IL RUOLO DEL MIMIT E LA SOLUZIONE “ALL’ITALIANA”
Sembra però esserci – ma vista la pubblicazione agostana della delibera tutto è ancora da chiarire – un elemento decisivo: la delibera non impone al MIMIT di regolamentare (“non c’è obbligo senza sanzione”, il che rende la norma imperfetta) né stabilisce una deadline. È un invito ad agire “se e quando” il Ministero lo riterrà opportuno. La norma, quindi, esiste; l’applicazione può non arrivare. È il classico limbo che moltiplica l’incertezza per gli investimenti—il peggiore dei messaggi quando si valutano nuove cache, nuovi PoP e densificazione dell’edge.

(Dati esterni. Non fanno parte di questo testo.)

-- ==== Sys2Proof/Laws/FrameOps.lean ====
section
/-!
SUPPORT. The frame of every shared operation: the zones of the state that it can change.
-/
set_option linter.unusedTactic false
set_option linter.unreachableTactic false
set_option linter.tactic.unusedName false
set_option linter.unusedVariables false
set_option linter.unusedSimpArgs false
namespace Sys2Proof
open Machine
theorem setCtx_only (a0 : Nat) (a1 : Option Machine.Ctx) (s : State) :
    Only [.work] s (setCtx a0 a1 s) := by
  unfold setCtx
  repeat' first
    | with_reducible exact Only.refl _ _
    | with_reducible assumption
    | ((fail_if_no_progress extract_lets +onlyGivenNames x); try (refine Only.cut x ?_ ?_; rotate_left; intro _; clear_value x; rotate_left; unfold x))
    | with_reducible apply Only.foldl
    | with_reducible apply Only.ite
    | with_reducible intro _
    | rfl
    | (fail_if_no_progress (with_reducible apply Only.upd); rotate_left; (intro p hp; cases p <;> first | rfl | exact ⟨rfl, rfl⟩ | exact ⟨rfl, rfl, rfl⟩ | exact absurd (by decide) hp))
    | split

theorem modCtx_only (a0 : Nat) (a1 : Machine.Ctx → Machine.Ctx) (s : State) :
    Only [.work] s (modCtx a0 a1 s) := by
  unfold modCtx
  repeat' first
    | with_reducible exact Only.refl _ _
    | with_reducible assumption
    | ((fail_if_no_progress extract_lets +onlyGivenNames x); try (refine Only.cut x ?_ ?_; rotate_left; intro _; clear_value x; rotate_left; unfold x))
    | with_reducible apply Only.foldl
    | with_reducible apply Only.ite
    | with_reducible apply Only.step (setCtx_only _ _ _)
    | with_reducible intro _
    | rfl
    | split

theorem modLaunch_only (a0 : Nat) (a1 : Nat) (a2 : Machine.Launch → Machine.Launch) (s : State) :
    Only [.work] s (modLaunch a0 a1 a2 s) := by
  unfold modLaunch
  repeat' first
    | with_reducible exact Only.refl _ _
    | with_reducible assumption
    | ((fail_if_no_progress extract_lets +onlyGivenNames x); try (refine Only.cut x ?_ ?_; rotate_left; intro _; clear_value x; rotate_left; unfold x))
    | with_reducible apply Only.foldl
    | with_reducible apply Only.ite
    | with_reducible apply Only.step (modCtx_only _ _ _)
    | with_reducible intro _
    | rfl
    | split

theorem setPart_only (a0 : Nat) (a1 : Option Machine.Part) (s : State) :
    Only [.work] s (setPart a0 a1 s) := by
  unfold setPart
  repeat' first
    | with_reducible exact Only.refl _ _
    | with_reducible assumption
    | ((fail_if_no_progress extract_lets +onlyGivenNames x); try (refine Only.cut x ?_ ?_; rotate_left; intro _; clear_value x; rotate_left; unfold x))
    | with_reducible apply Only.foldl
    | with_reducible apply Only.ite
    | with_reducible intro _
    | rfl
    | (fail_if_no_progress (with_reducible apply Only.upd); rotate_left; (intro p hp; cases p <;> first | rfl | exact ⟨rfl, rfl⟩ | exact ⟨rfl, rfl, rfl⟩ | exact absurd (by decide) hp))
    | split

theorem modPart_only (a0 : Nat) (a1 : Machine.Part → Machine.Part) (s : State) :
    Only [.work] s (modPart a0 a1 s) := by
  unfold modPart
  repeat' first
    | with_reducible exact Only.refl _ _
    | with_reducible assumption
    | ((fail_if_no_progress extract_lets +onlyGivenNames x); try (refine Only.cut x ?_ ?_; rotate_left; intro _; clear_value x; rotate_left; unfold x))
    | with_reducible apply Only.foldl
    | with_reducible apply Only.ite
    | with_reducible apply Only.step (setPart_only _ _ _)
    | with_reducible intro _
    | rfl
    | split

theorem raiseVec_only (a0 : Sys2Proof.Half) (a1 : Nat) (s : State) :
    Only [.mbx] s (raiseVec a0 a1 s) := by
  unfold raiseVec
  repeat' first
    | with_reducible exact Only.refl _ _
    | with_reducible assumption
    | ((fail_if_no_progress extract_lets +onlyGivenNames x); try (refine Only.cut x ?_ ?_; rotate_left; intro _; clear_value x; rotate_left; unfold x))
    | with_reducible apply Only.foldl
    | with_reducible apply Only.ite
    | with_reducible intro _
    | rfl
    | (fail_if_no_progress (with_reducible apply Only.upd); rotate_left; (intro p hp; cases p <;> first | rfl | exact ⟨rfl, rfl⟩ | exact ⟨rfl, rfl, rfl⟩ | exact absurd (by decide) hp))
    | split

theorem msix_only (a0 : Sys2Proof.Half) (a1 : Nat) (s : State) :
    Only [.mbx] s (msix a0 a1 s) := by
  unfold msix
  repeat' first
    | with_reducible exact Only.refl _ _
    | with_reducible assumption
    | ((fail_if_no_progress extract_lets +onlyGivenNames x); try (refine Only.cut x ?_ ?_; rotate_left; intro _; clear_value x; rotate_left; unfold x))
    | with_reducible apply Only.foldl
    | with_reducible apply Only.ite
    | with_reducible apply Only.step (raiseVec_only _ _ _)
    | with_reducible intro _
    | rfl
    | (fail_if_no_progress (with_reducible apply Only.upd); rotate_left; (intro p hp; cases p <;> first | rfl | exact ⟨rfl, rfl⟩ | exact ⟨rfl, rfl, rfl⟩ | exact absurd (by decide) hp))
    | split

theorem setPage_only (a0 : Nat) (a1 : Machine.Page) (s : State) :
    Only [.mbx] s (setPage a0 a1 s) := by
  unfold setPage
  repeat' first
    | with_reducible exact Only.refl _ _
    | with_reducible assumption
    | ((fail_if_no_progress extract_lets +onlyGivenNames x); try (refine Only.cut x ?_ ?_; rotate_left; intro _; clear_value x; rotate_left; unfold x))
    | with_reducible apply Only.foldl
    | with_reducible apply Only.ite
    | with_reducible intro _
    | rfl
    | (fail_if_no_progress (with_reducible apply Only.upd); rotate_left; (intro p hp; cases p <;> first | rfl | exact ⟨rfl, rfl⟩ | exact ⟨rfl, rfl, rfl⟩ | exact absurd (by decide) hp))
    | split

theorem setWatch_only (a0 : Nat) (a1 : Option Nat) (s : State) :
    Only [.mbx] s (setWatch a0 a1 s) := by
  unfold setWatch
  repeat' first
    | with_reducible exact Only.refl _ _
    | with_reducible assumption
    | ((fail_if_no_progress extract_lets +onlyGivenNames x); try (refine Only.cut x ?_ ?_; rotate_left; intro _; clear_value x; rotate_left; unfold x))
    | with_reducible apply Only.foldl
    | with_reducible apply Only.ite
    | with_reducible intro _
    | rfl
    | (fail_if_no_progress (with_reducible apply Only.upd); rotate_left; (intro p hp; cases p <;> first | rfl | exact ⟨rfl, rfl⟩ | exact ⟨rfl, rfl, rfl⟩ | exact absurd (by decide) hp))
    | split

theorem answerPage_only (a0 : Nat) (a1 : Nat) (a2 : Nat) (a3 : List Sys2Proof.Byte) (s : State) :
    Only [.mbx] s (answerPage a0 a1 a2 a3 s) := by
  unfold answerPage
  repeat' first
    | with_reducible exact Only.refl _ _
    | with_reducible assumption
    | ((fail_if_no_progress extract_lets +onlyGivenNames x); try (refine Only.cut x ?_ ?_; rotate_left; intro _; clear_value x; rotate_left; unfold x))
    | with_reducible apply Only.foldl
    | with_reducible apply Only.ite
    | with_reducible apply Only.step (msix_only _ _ _)
    | with_reducible apply Only.step (setPage_only _ _ _)
    | with_reducible apply Only.step (setWatch_only _ _ _)
    | with_reducible intro _
    | rfl
    | split

theorem setRun_only (a0 : Nat) (a1 : Option Machine.RunCmd) (s : State) :
    Only [.mbx] s (setRun a0 a1 s) := by
  unfold setRun
  repeat' first
    | with_reducible exact Only.refl _ _
    | with_reducible assumption
    | ((fail_if_no_progress extract_lets +onlyGivenNames x); try (refine Only.cut x ?_ ?_; rotate_left; intro _; clear_value x; rotate_left; unfold x))
    | with_reducible apply Only.foldl
    | with_reducible apply Only.ite
    | with_reducible intro _
    | rfl
    | (fail_if_no_progress (with_reducible apply Only.upd); rotate_left; (intro p hp; cases p <;> first | rfl | exact ⟨rfl, rfl⟩ | exact ⟨rfl, rfl, rfl⟩ | exact absurd (by decide) hp))
    | split

theorem respond_only (a0 : Nat) (a1 : Nat) (a2 : Nat) (a3 : List Sys2Proof.Byte) (s : State) :
    Only [.mbx] s (respond a0 a1 a2 a3 s) := by
  unfold respond
  repeat' first
    | with_reducible exact Only.refl _ _
    | with_reducible assumption
    | ((fail_if_no_progress extract_lets +onlyGivenNames x); try (refine Only.cut x ?_ ?_; rotate_left; intro _; clear_value x; rotate_left; unfold x))
    | with_reducible apply Only.foldl
    | with_reducible apply Only.ite
    | with_reducible apply Only.step (answerPage_only _ _ _ _ _)
    | with_reducible apply Only.step (setRun_only _ _ _)
    | with_reducible intro _
    | rfl
    | split

theorem modTile_only (a0 : Nat) (a1 : Machine.Tile → Machine.Tile) (s : State) :
    Only [.tiles] s (modTile a0 a1 s) := by
  unfold modTile
  repeat' first
    | with_reducible exact Only.refl _ _
    | with_reducible assumption
    | ((fail_if_no_progress extract_lets +onlyGivenNames x); try (refine Only.cut x ?_ ?_; rotate_left; intro _; clear_value x; rotate_left; unfold x))
    | with_reducible apply Only.foldl
    | with_reducible apply Only.ite
    | with_reducible intro _
    | rfl
    | (fail_if_no_progress (with_reducible apply Only.upd); rotate_left; (intro p hp; cases p <;> first | rfl | exact ⟨rfl, rfl⟩ | exact ⟨rfl, rfl, rfl⟩ | exact absurd (by decide) hp))
    | split

theorem takeTaps_only (a0 : Nat) (a1 : Nat) (s : State) :
    Only [.tiles, .taps] s (takeTaps a0 a1 s) := by
  unfold takeTaps
  repeat' first
    | with_reducible exact Only.refl _ _
    | with_reducible assumption
    | ((fail_if_no_progress extract_lets +onlyGivenNames x); try (refine Only.cut x ?_ ?_; rotate_left; intro _; clear_value x; rotate_left; unfold x))
    | with_reducible apply Only.foldl
    | with_reducible apply Only.ite
    | with_reducible apply Only.step (modTile_only _ _ _)
    | with_reducible intro _
    | rfl
    | (fail_if_no_progress (with_reducible apply Only.upd); rotate_left; (intro p hp; cases p <;> first | rfl | exact ⟨rfl, rfl⟩ | exact ⟨rfl, rfl, rfl⟩ | exact absurd (by decide) hp))
    | split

CHIAREZZA, COERENZA E TEMPI CERTI
Il dossier CDN non è un tecnicismo: tocca qualità del servizio, prezzi finali per aziende e utenti, e credibilità regolatoria del Paese. Servono tre mosse: chiarezza istituzionale del MIMIT su tempi e modalità; coerenza europea evitando fughe in avanti nazionali fino al DNA; una valutazione d’impatto che misuri effetti su utenti e imprese. Senza queste ancore, il rischio è duplice: danni nell’asse Ue–Usa e capitali che scelgono mercati più prevedibili. In questo caso, come in altri, a scapito dell’Italia.